His effort to distinguish Arizona, on the ground that Arizona’s rule is written into its constitution while Florida’s exists only in statute, does little for the federal claim. That distinction may matter to a state-law argument, but for the federal Qualifications Clause it is largely beside the point, since the Arizona law in Joyner was struck at and survived on the same theory.

Sabatini does hold one genuinely interesting card. In 1970, the same Northern District of Florida ruled that the resign-to-run law could not be applied to candidates for Congress. It is his strongest authority and it sits in his own courthouse. But it is an old, non-binding district decision that predates the modern framework courts now use to separate ballot-access rules from qualifications, and the statute has been amended since. Walker was plainly unmoved by it the first time around.

The complaint’s other half, that the law violates Article X, Section 3 of the Florida Constitution because that provision lists the only ways an office can become vacant and the Legislature cannot invent a new one by statute, is a cleaner argument on the text. But it faces a structural problem in federal court. A federal judge generally cannot order state officials to obey state law, which means the most novel part of Sabatini’s case may belong in a state courtroom, not before Judge Walker.

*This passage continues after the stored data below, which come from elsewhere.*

-- ==== Sys2Proof/Machine/Records.lean ====
section
/-! DEFINITION. Raw command records: the checks of R166, the command codes of R184, commands from the surface (R170), REMOTE
(R169), and a record taken from any source (R166). -/

namespace Sys2Proof.Machine

/-! ## Frames and codes (R166, R184) -/

/-- R166 check 1: the parameter length is at most 32, agrees with the bytes given, and the record sums to 0. -/
def frameGood (r : Bytes) : Bool := byteAt r 2 ≤ 32 && r.length == byteAt r 2 + 4 && byteSum r == 0

/-- R184: the parameters of a record. -/
def recordParams (r : Bytes) : Bytes := (r.drop 3).take (byteAt r 2)

/-- R166: the tag byte as received. -/
def recordTag (r : Bytes) : Byte := r.getD 1 0

/-- R166, R171: a command whose parameters no row takes: DENIED without the right, BAD_PARAM with it. -/
def badForm (src : Source) (tag : Byte) (right : Bool) (s : State) : State :=
  respond src tag (refused (if right then .badParam else .denied)) s

/-- R105, R166: ALARM_RAISE by its level, ALERT 1 or EVACUATE 2 (R180), which is tested before the right. -/
def runAlarmRaise (src : Source) (tag : Byte) (p : Bytes) (s : State) : State :=
  let level := byteAt p 0
  if p.length = 0 || (level != 1 && level != 2) then respond src tag (refused .badParam) s
  else if p.length != 1 then badForm src tag (if level = 1 then spCp src else spOnly src) s
  else if level = 1 then doAlarmRaiseAlert src tag s
  else doAlarmRaiseEvacuate src tag s

/-- R106: ALERT_CLEAR by its parameter, OWN 0 or BOTH 1. -/
def runAlertClear (src : Source) (tag : Byte) (p : Bytes) (s : State) : State :=
  if p.length != 1 || 1 < byteAt p 0 then badForm src tag (spCp src) s
  else if byteAt p 0 = 0 then doAlertClearOwn src tag s
  else doAlertClearBoth src tag s

/-- R154: VEHICLE_ORDER by its action, STOP 0 or RELEASE 1. -/
def runVehicleOrder (src : Source) (tag : Byte) (p : Bytes) (s : State) : State :=
  if p.length != 3 || 1 < byteAt p 2 then badForm src tag (cpSurface src) s
  else if byteAt p 2 = 0 then doVehicleOrderStop src tag (wordAt p 0) s
  else doVehicleOrderRelease src tag (wordAt p 0) s

/-- R166, R177, R184: STATUS_READ by its option, which is tested before the right. -/
def runStatusRead (src : Source) (tag : Byte) (p : Bytes) (s : State) : State :=
  let option := byteAt p 0
  if 1 < option then respond src tag (refused .badParam) s
  else if 2 < p.length then badForm src tag (option = 0 || spCp src) s
  else if option = 0 then doStatusRead src tag (byteAt p 1) s
  else doStatusReadClear src tag (byteAt p 1) s

/-- R184: a command by its code, REMOTE apart. BUS_RELEASE samples the lines as the pins hold them (log 16). -/
def runCode (src : Source) (tag : Byte) (code : Nat) (p : Bytes) (s : State) : State :=
  match code with
  | 1 => doTrunkConfigure src tag p s
  | 2 => doTrunkStart src tag p s
  | 3 => doTrunkHalt src tag p s
  | 4 => doTrunkSetup src tag p s
  | 8 => doFilterSet src tag p s
  | 9 => doHoldConfigure src tag p s
  | 10 => doCellTake src tag p s
  | 11 => doLineStatusRead src tag p s
  | 12 => doMessageSend src tag p s
  | 16 => doBusRelease src tag p (match busOf (byteAt p 0) with
      | some b => (s.bus b).linesHigh
      | none => false) s
  | 20 => doChannelConfigure src tag p s
  | 21 => doChannelEnable src tag p s
  | 22 => doChannelDisable src tag p s
  | 23 => doChannelRead src tag p s
  | 28 => doTripManual src tag p s
  | 29 => doTripReset src tag p s
  | 30 => doSuperviseStart src tag p s
  | 31 => doSuperviseRefresh src tag p s
  | 32 => doOverrideRequest src tag p s
  | 33 => doOverrideConfirm src tag p s
  | 34 => doOverrideCancel src tag p s
  | 35 => doSupplyConfigure src tag p s
  | 40 => runAlarmRaise src tag p s
  | 41 => doEvacuate src tag p s
  | 42 => runAlertClear src tag p s
  | 43 => doAllClear src tag p s
  | 44 => doSounderSilence src tag p s
  | 45 => doRefugeConfigure src tag p s
  | 46 => doRefugeAck src tag p s
  | 48 => doCallOpen src tag p s
  | 49 => doCallAnswer src tag p s
  | 50 => doCallReject src tag p s
  | 51 => doCallClear src tag p s
  | 52 => doCallRead src tag p s
  | 53 => doVoicePut src tag p s
  | 54 => doVoiceTake src tag p s
  | 55 => doCallBudgetSet src tag p s
  | 56 => runVehicleOrder src tag p s
  | 57 => doVehicleRead src tag p s
  | 58 => doBlockConfigure src tag p s
  | 59 => doBlockRead src tag p s
  | 60 => doBlockForceClear src tag p s
  | 64 => doNoticeEnableSet src tag p s
  | 65 => doNoticeEnableClear src tag p s
  | 66 => doNoticeGroupSet src tag p s
  | 67 => doNoticeTake src tag p s
  | 68 => runStatusRead src tag p s
  | 69 => doIdentRead src tag p s
  | _ => respond src tag (refused .unknownCommand) s

/-- R184: the code of REMOTE. -/
def remoteCode : Nat := 70

/-! ## Commands from the surface (R170) -/

/-- R170: a record wrapped in a COMMAND cell is executed with source SURFACE. REMOTE is refused with DENIED (R171). -/
def runSurface (r : Bytes) (s : State) : State :=
  if !frameGood r then respond .surface (recordTag r) (refused .badFrame) s
  else if byteAt r 0 = remoteCode then respond .surface (recordTag r) (refused .denied) s
  else runCode .surface (recordTag r) (byteAt r 0) (recordParams r) s

/-! ## REMOTE (R169) -/

/-- R169: whether a wrapped record is of a length a COMMAND cell holds, and agrees with its length field. -/
def wrapOk (r : Bytes) : Bool := byteAt r 2 ≤ 20 && r.length == byteAt r 2 + 4

/-- R169: REMOTE's COMMAND cell: executed at the head for target 0, queued for any other target. At a head strapped to
another address a cell for that address is of no node, and no COMMAND cell of a nonzero source is executed (R28, log 44). -/
def sendCommand (target : Nat) (r : Bytes) (s : State) : State :=
  if target = 0 then runSurface r s
  else if ownDest target s then s
  else sendTo kCommand target r s

/-- R169: REMOTE's effect at a head. -/
def remoteBody (p : Bytes) : Body := fun s =>
  let target := byteAt p 0
  let r := p.drop 1
  if p.length = 0 || 63 < target || !wrapOk r then refuse .badParam s
  else if Config.signalCapacity ≤ s.cs.queues.inbye.signal.length then refuse .noCells s
  else (sendCommand target r s, accepted [recordTag r])

/-- R169: REMOTE. -/
def doRemote (src : Source) (tag : Byte) (params : Bytes) (s : State) : State :=
  command src tag params (s.isHead && spCp src) (remoteBody params) s

/-! ## A record from any source (R166) -/

/-- R166: a record is checked and executed. -/
def runRecord (src : Source) (r : Bytes) (s : State) : State :=
  if !frameGood r then respond src (recordTag r) (refused .badFrame) s
  else if byteAt r 0 = remoteCode then doRemote src (recordTag r) (recordParams r) s
  else runCode src (recordTag r) (byteAt r 0) (recordParams r) s

/-! ## The arms of exec -/

def execUnknownCommand (src : Source) (record : Bytes) (s : State) : Result := .next (runRecord src record s)
def execCommandReceived (record : Bytes) (s : State) : Result := .next (runSurface record s)
def execRemote (src : Source) (tag : Byte) (params : Bytes) (s : State) : Result := .next (doRemote src tag params s)

end Sys2Proof.Machine
end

One practical point cuts against the urgency Sabatini describes. A candidate who files the resignation letter on time can set its effective date as late as the day the new term begins, so the immediate loss of office he warns about is triggered only because he declined to file. The real burden the law imposes is narrower and well understood: he cannot run for the higher office while keeping his current seat as a safety net if he loses. Courts have consistently called that a lawful burden rather than an unconstitutional barrier.

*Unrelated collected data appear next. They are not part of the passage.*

-- ==== Sys2Proof/Machine/Radio.lean ====
section
/-! DEFINITION. The roadway radio (R144, R145, R188) and the taking of a beacon (R147 to R149, R155). -/

namespace Sys2Proof.Machine

/-- Update the radio port. -/
def State.updRadio (f : Radio → Radio) (s : State) : State := s.updVu fun u => { u with radio := f u.radio }

/-- R144: a sync byte in HUNT enters FRAME; in FRAME it is a frame byte like any other (R188). -/
def syncByte (s : State) : State :=
  if s.vu.radio.inFrame then s else s.updRadio fun r => { r with inFrame := true, frameAge := 0 }

/-- R144: a frame is discarded; the receiver returns to HUNT. -/
def discardFrame (reason : DiscardReason) (s : State) : State := s.updRadio (Radio.discard reason)

/-- R144: whether a frame in progress has had its 64 ticks at the next tick. -/
def radioDue (s : State) : Bool := s.vu.radio.inFrame && Config.radioTimeoutTicks ≤ s.vu.radio.frameAge + 1

/-- R145: an ORDER frame waits for the port (log 23). -/
def answerBeacon (id : Nat) (o : Order) (s : State) : State := s.updRadio fun r => { r with orders := r.orders ++ [orderFrame id o] }

/-- R145: the oldest ORDER frame waiting is sent. -/
def sendOrder (s : State) : State :=
  match s.vu.radio.orders with
  | [] => s
  | f :: rest => s.updRadio fun r => { r with orders := rest, lastSent := f }

/-- R147: what an appearance does. -/
def appearance (id : Nat) (l : Line) (s : State) : State :=
  match l with
  | .inbye => if s.isHead then s else sendAdjacent .outbye kBlockExit (u8 0 ++ u16 id) s
  | .outbye => if s.vu.cfg.governs then vehicleExit id s else s

/-- R147: the direction a heading gives. -/
def headingLine : Heading → Option Line
  | .inbye => some .inbye
  | .outbye => some .outbye
  | .stopped => none

/-- R147, R149 step 2: the first heading is set by the first beacon with a direction, which is the appearance. -/
def firstHeading (i : Fin 16) (s : State) : State :=
  match s.vehicle i with
  | some v =>
    match v.first, headingLine v.heading with
    | none, some l => appearance v.id l (modVehicle i (fun v => { v with first := some l }) s)
    | _, _ => s
  | none => s

/-- R149 step 3: a request or grant is released at a beacon that heads INBYE. -/
def releaseInbye (i : Fin 16) (s : State) : State :=
  match s.vehicle i with
  | some v => if v.heading = .inbye && v.request != .none then releaseRequest i s else s
  | none => s

/-- R155: a methane value is handed on as received. -/
def handMethane (m : Option Nat) (s : State) : State :=
  match m with
  | some v => mobileReading v s
  | none => s

/-- R149 steps 5 to 7: the order is derived, echo-ok set, and the beacon answered. -/
def concludeBeacon (i : Fin 16) (b : Beacon) (s : State) : State :=
  let s1 := modVehicle i (fun v => { v with echoOk := b.echo == v.order.code }) (deriveOwn i s)
  match s1.vehicle i with
  | some v => answerBeacon b.id v.order s1
  | none => s1

/-- R146: a stored methane value above 10000 is kept as 10000. -/
def storedMethane (m : Option Nat) : Option Nat := m.map fun v => min 10000 v

/-- R149: a beacon whose id an entry holds. Its methane value, and the node methane level that it brings back, go before the
derivation (log 45). -/
def knownBeacon (i : Fin 16) (b : Beacon) (s : State) : State :=
  let s1 := modVehicle i (fun v => { v with
    kind := b.kind, heading := b.heading, lastHeard := s.tb.running, unheard := 0, methane := storedMethane b.methane }) s
  concludeBeacon i b (handMethane b.methane (releaseInbye i (firstHeading i s1)))

/-- R146: an entry as an arrival makes it; its order is derived before anything reads it. -/
def newVehicle (b : Beacon) (s : State) : Vehicle :=
  { id := b.id, kind := b.kind, heading := b.heading, first := none, firstStamp := s.now, lastHeard := s.tb.running,
    unheard := 0, order := .wait, echoOk := false, manualStop := false, methane := storedMethane b.methane, role := .none,
    request := .none, resend := 0 }

/-- R148: an arrival takes a free entry. Its methane value, and the node methane level that it brings back, go before the
derivation (log 45). -/
def arrival (i : Fin 16) (b : Beacon) (s : State) : State :=
  let s1 := concludeBeacon i b (handMethane b.methane (firstHeading i (s.setVehicle i (some (newVehicle b s)))))
  match s1.vehicle i with
  | some v => reportVehicle 0 v s1
  | none => s1

/-- R148: a beacon refused for a full table. -/
def tableFullBeacon (b : Beacon) (s : State) : State :=
  let s1 := handMethane b.methane (answerBeacon b.id .wait s)
  if s1.vu.tableFull then s1
  else postBoth .tableFull (u16 b.id ++ u8 b.kind.code ++ u8 b.heading.code ++ u16 s1.tb.running)
    (s1.updVu fun u => { u with tableFull := true })

/-- The lowest-numbered free vehicle entry. -/
def freeVehicle (s : State) : Option (Fin 16) := allVehicles.find? fun i => (s.vehicle i).isNone

/-- R144, R148, R149: a beacon is counted and taken; the receiver returns to HUNT. -/
def takeBeacon (b : Beacon) (s : State) : State :=
  let s1 := s.updRadio fun r => { r with inFrame := false, frameAge := 0, beacons := satSucc 65535 r.beacons }
  match findVehicle b.id s1 with
  | some i => knownBeacon i b s1
  | none => match freeVehicle s1 with
    | some i => arrival i b s1
    | none => tableFullBeacon b s1

/-- R144: the bytes after a sync byte are judged: a discard, or a beacon (log 22). -/
def radioFrame (f : Bytes) (s : State) : State :=
  match judgeFrame f with
  | .inl reason => discardFrame reason s
  | .inr b => takeBeacon b s

/-! ## The arms of exec -/

def execSyncByteReceived (s : State) : Host.Outcome State Fault Refusal := .next (syncByte s)
def execRadioFrameDiscard (frame : Bytes) (s : State) : Host.Outcome State Fault Refusal := .next (radioFrame frame s)
def execRadioTimeout (s : State) : Host.Outcome State Fault Refusal := .next (if radioDue s then discardFrame .timeout s else s)
def execBeacon (frame : Bytes) (s : State) : Host.Outcome State Fault Refusal := .next (radioFrame frame s)
def execOrderFrameSend (s : State) : Host.Outcome State Fault Refusal := .next (sendOrder s)

end Sys2Proof.Machine
end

What happens to Sabatini’s commission seat

If he wins an injunction

He could qualify for Congress without resigning and keep his District 1 seat while he campaigns, at least while the order stands. This is the outcome Walker has already declined to grant once.

If he loses but files a resignation letter before qualifying closes

He can run for Congress and set his resignation to take effect when the congressional term would begin in January 2027. If he wins the seat, he moves to Washington. If he loses, the resignation is still irrevocable, so he gives up the commission seat anyway and it is filled under state law. No safety net.

If he loses and refuses to resign but qualifies anyway

The statute treats that as an automatic, irrevocable resignation effective immediately, costing him the commission seat now, and it could expose his candidacy to a challenge under Section 99.0211.

If he abandons the congressional run

He keeps his Lake County Commission seat through the end of his term in November 2028.

Why it matters beyond Lake County

Resign-to-run is a statewide law, and a ruling for Sabatini would ripple to every county commissioner, school board member, and city official in Florida who has eyed a congressional seat without wanting to risk the office they already hold. That includes officeholders here on the Space Coast. The case also lands in the middle of a broader season of litigation over how Florida administers its 2026 elections, the same arena that has produced fights over the state’s redistricting maps and the handling of judicial and legislative vacancies.

For now, the smart money tracks the judge’s own words. Sabatini calls the law illegal. The court calls his odds of proving it low. The qualifying window will likely force the issue before any of it is fully resolved.